> [Provided data]:
[Start of section]

/-- The effect of a request at a translated place, and what it returns. -/
def requestEffect (s : State) (m : FabMsg) (a : Acc) : Performed :=
  let n := m.size
  let old := readUnit s a.key n
  let x := m.data.row.toNat
  let o := m.op / 256 % 256
  let wake (sig : Bool) (s : State) : State := if sig then wakeRow s (a.key / 64) else s
  let nothing : Payload := .raw 0
  match m.op % 256 with
  | 0x4C => (wake (decide (m.cls = 2)) (doneReachedRow (writeUnit s a.key n x) a.key n), .ok nothing)
  | 0x46 => (doneReachedRow (writeUnit s a.key n x) a.key n, .ok nothing)
  | 0x28 => (doneReachedRow (landUnit s a.key n x m.marked) a.key n, .ok nothing)
  | 0x5B => landRow s m a
  | 0x29 =>
    -- a wait: ready, or registered in the table of the unit that owns the row, or not for want of an entry (R142, R143)
    if waitReady (decide (o = 1)) n old x then (s, .ok (.raw (BitVec.ofNat 512 old)))
    else
      let un := monitorUnit s a
      if 64 ≤ (s.monitors.filter fun y => decide (y.unit = un)).length then (s, .ok (.raw (BitVec.ofNat 512 (2 * 2 ^ 64))))
      else
        let y : Monitor := { unit := un, row := a.key / 64, core := m.core, slot := m.slot, dev := if m.inbound then some m.from_ else none }
        ({ s with monitors := s.monitors ++ [y] }, .ok (.raw (BitVec.ofNat 512 (2 ^ 64))))
  | 0x50 => (wake (m.op.testBit 16) (doneReached (applyUpdate s a.key n o x m.cmp.toNat) a.key), .ok (payloadOf n old))
  | 0x51 => (wake (m.op.testBit 16) (doneReached (applyUpdate s a.key n o x 0) a.key), .ok nothing)
  | 0x5C =>
    (doneReached (wake true (writeUnit s a.key 8 (countUp old (x % 2 ^ 63) (decide (2 ^ 63 ≤ x % 2 ^ 64))))) a.key, .ok nothing)
  | k =>
    if 0x52 ≤ k ∧ k ≤ 0x59 then
      let (s1, r) := bankApply s k a.key n x
      (s1, .ok (.raw (bankReply r)))
    else (s, .ok (payloadOf n old))

/-- A request at the place its access reaches: refused where that is no memory of this device (R336), 0x18 where the data it
returns is poisoned, its effect otherwise. -/
def performAt (s : State) (m : FabMsg) (k : AccKind) (a : Acc) (here : Bool) : Performed :=
  if !here then (s, .error 0x07)
  else if (k.returns || decide (k.form = .ring)) && isPoisoned s a.key then (s, .error 0x18)
  else requestEffect s m a

/-- Whether a table (the lowest step below which all are performed, and the window from it on) shows a step as performed. -/
def tableHas (low : Nat) (window : Word) (step : Nat) : Bool :=
  let d := (step + 2 ^ 32 - low) % 2 ^ 32
  decide (2 ^ 31 ≤ d) || window.getLsbD d

/-- The steps of a source that are performed here, as the table of a group has them; none yet, where it names no such source. -/
def stepTable (g : Group) (dev : Nat) : Nat × Word :=
  ((g.performed.find? fun p => decide (p.1 = dev)).map (·.2)).getD (0, 0)

/-- Whether a group operation has been performed here already (R438). -/
def stepDone (s : State) (m : FabMsg) : Bool :=
  match groupOfPeer s m.peer with
  | some g => tableHas (stepTable g m.from_).1 (stepTable g m.from_).2 m.step
  | none => false

/-- The window moves on over the steps that are performed. -/
def slideSteps : Nat → Nat → Word → Nat × Word
  | 0, low, w => (low, w)
  | n + 1, low, w => if w.getLsbD 0 then slideSteps n ((low + 1) % 2 ^ 32) (w >>> 1) else (low, w)

/-- A table with one more step performed. DESIGN CHOICE (log 114): a step more than 64 above the lowest unfinished one moves the
window up to it, and the unfinished ones below count as performed. -/
def tableWith (low : Nat) (w : Word) (step : Nat) : Nat × Word :=
  let d := (step + 2 ^ 32 - low) % 2 ^ 32
  if 2 ^ 31 ≤ d then (low, w)
  else if d < 64 then slideSteps 64 low (setBit w d true)
  else slideSteps 64 ((low + (d - 63)) % 2 ^ 32) (setBit (w >>> (d - 63)) 63 true)

/-- Notes a group operation as performed, with the last of its rows (R438). -/
def noteGroupStep (s : State) (m : FabMsg) : State :=
  match groupOfPeer s m.peer with
  | some g =>
    if !m.last then s
    else
      let t := stepTable g m.from_
      setGroup s { g with performed := g.performed.filter (fun p => decide (p.1 ≠ m.from_)) ++ [(m.from_, tableWith t.1 t.2 m.step)] }
  | none => s

/-- Performs a request of another device, which a bridge station of a Yarrow die brings in and which reaches every partition
(R396), under the owner's own tables, and holds its answer; an absent page holds it. A
tenant that has been torn down has no object any more (R410). -/
def performInbound (s : State) (m : FabMsg) : State :=
  let tenant := m.cid / 256
  let answer (s : State) (phase cause : Nat) (r : Payload) : State :=
    updMsg s { m with phase := phase, cause := cause, reply := r }
  if !hasFn s tenant then answer (countDrop s) 3 0x05 (.raw 0)
  else if stepDone s m then answer s 2 0 (.raw 0)
  else if fnState s (fnOf s tenant) = 3 then answer s 3 0x11 (.raw 0)
  else
    let k := inboundKind m
    match portAccess s (agentDie s tenant) tenant 4 m.obj (some m.gen) m.off k true with
    | (s1, .error f) =>
      if f.cause = 0x06 then
        (match openFault s1 tenant f k.form m.obj m.off with
         | (s2, some tag) => updMsg s2 { m with widx := tag }
         | (s2, none) => answer s2 3 0x11 (.raw 0))
      else answer (translationRecord s1 tenant m.obj m.off f) 3 (if f.cause = 0x05 then 0x05 else 0x07) (.raw 0)
    | (s1, .ok a) =>
      match performAt s1 m k a (!(decide (a.tgt = 4) || decide (a.tgt = 10))) with
      | (s2, .ok r) => answer (noteGroupStep s2 m) 2 0 r
      | (s2, .error cause) => answer s2 3 cause (.raw 0)

/-- The answer to a request of this device: a posted form is gone, or reported where it failed; whoever waits finds it. -/
def answerMsg (s : State) (m : FabMsg) : Except Nat Payload → State
  | .error cause => failMsg s m cause
  | .ok r => if m.waiter = 0 ∨ m.waiter = 5 then dropMsg s m.id else wakeWaiter (updMsg s { m with phase := 2, reply := r }) m

/-- A request whose place has changed goes on to the new one: to another core's bank units, or to another device. -/
def redirect (s : State) (m : FabMsg) (a : Acc) : State :=
  updMsg s { m with acc := some a, peer := a.peer, obj := a.robj, off := a.roff, dst := (msgTarget s a).1, unit := (msgTarget s a).2,
                    phase := 0, due := 0, expires := none }

/-- A request to a peer core's bank units is performed when they take it, once, and its acknowledgement returns (R374, R375). It
reaches the place that it was translated to (R341, R342); where the crew it was for has left its slot it is translated again, and
reaches that place whole (R347). An absent page leaves it there until the page is resolved. -/
def performHere (s : State) (m : FabMsg) : State :=
  let tenant := m.cid / 256
  let k := inboundKind m
  match m.acc with
  | some a =>
    let (s2, r) := performAt s m k a true
    answerMsg s2 m r
  | none =>
  match portAccess s (dieOf (m.unit - 16)) tenant 4 m.obj (some m.gen) m.off k with
  | (s1, .error f) =>
    if f.cause = 0x06 then
      (match openFault s1 tenant f k.form m.obj m.off with
       | (s2, some tag) => updMsg s2 { m with due := tag + 1 }
       | (s2, none) => failMsg s2 m 0x06)
    else failMsg (translationRecord s1 tenant m.obj m.off f) m f.cause
  | (s1, .ok a) =>
    if a.tgt = 4 ∨ (a.tgt = 2 ∧ m.unit ≠ 16 + a.slotKey / 2) then redirect s1 m a
    else
      let (s2, r) := performAt s1 m k a (decide (a.tgt ≠ 10))
      answerMsg s2 m r

/-- The live move whose source this device is, for an identifier whose stub stands (R414). -/
def stubFor (s : State) (cid : Nat) : Option Move :=
  s.host.moves.find? fun v => !v.target && v.stubs.contains cid

/-! ### Receiving (R375, R378, R386) -/

/-- STATO in cycles. -/
def statoCycles (s : State) : Nat := max (fld (regGet s 0 rSTATO) 0 16) 16 * 2100

/-- FABPOL of a tenant. -/
def retryLimit (s : State) (tenant : Nat) : Nat := fld (regGet s (fnOf s tenant) rFABPOL) 16 4
/-- Cycles before retry k: BACKOFF · 2^k ring cycles of 0.8 ns. -/
def backoffCycles (s : State) (tenant k : Nat) : Nat := (fld (regGet s (fnOf s tenant) rFABPOL) 8 8 * 2 ^ k * 168 + 99) / 100

/-- An identifier that stops and stations discard: draining, of no function, or of a generation that is not current (R386,
R399). -/
def cidDead (s : State) (cid : Nat) : Bool :=
  s.fabric.draining.contains cid || !hasFn s (cid / 256) || decide (cidOf s (cid / 256) ≠ cid)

[End of section]

> [Task item]:
The required output is the lines from the one holding "of 0.8 ns. -/" through the last line of the entries above, copied exactly.

> [Your response]:
/-- Cycles before retry k: BACKOFF · 2^k ring cycles of 0.8 ns. -/
def backoffCycles (s : State) (tenant k : Nat) : Nat := (fld (regGet s (fnOf s tenant) rFABPOL) 8 8 * 2 ^ k * 168 + 99) / 100

/-- An identifier that stops and stations discard: draining, of no function, or of a generation that is not current (R386,
R399). -/
def cidDead (s : State) (cid : Nat) : Bool :=
  s.fabric.draining.contains cid || !hasFn s (cid / 256) || decide (cidOf s (cid / 256) ≠ cid)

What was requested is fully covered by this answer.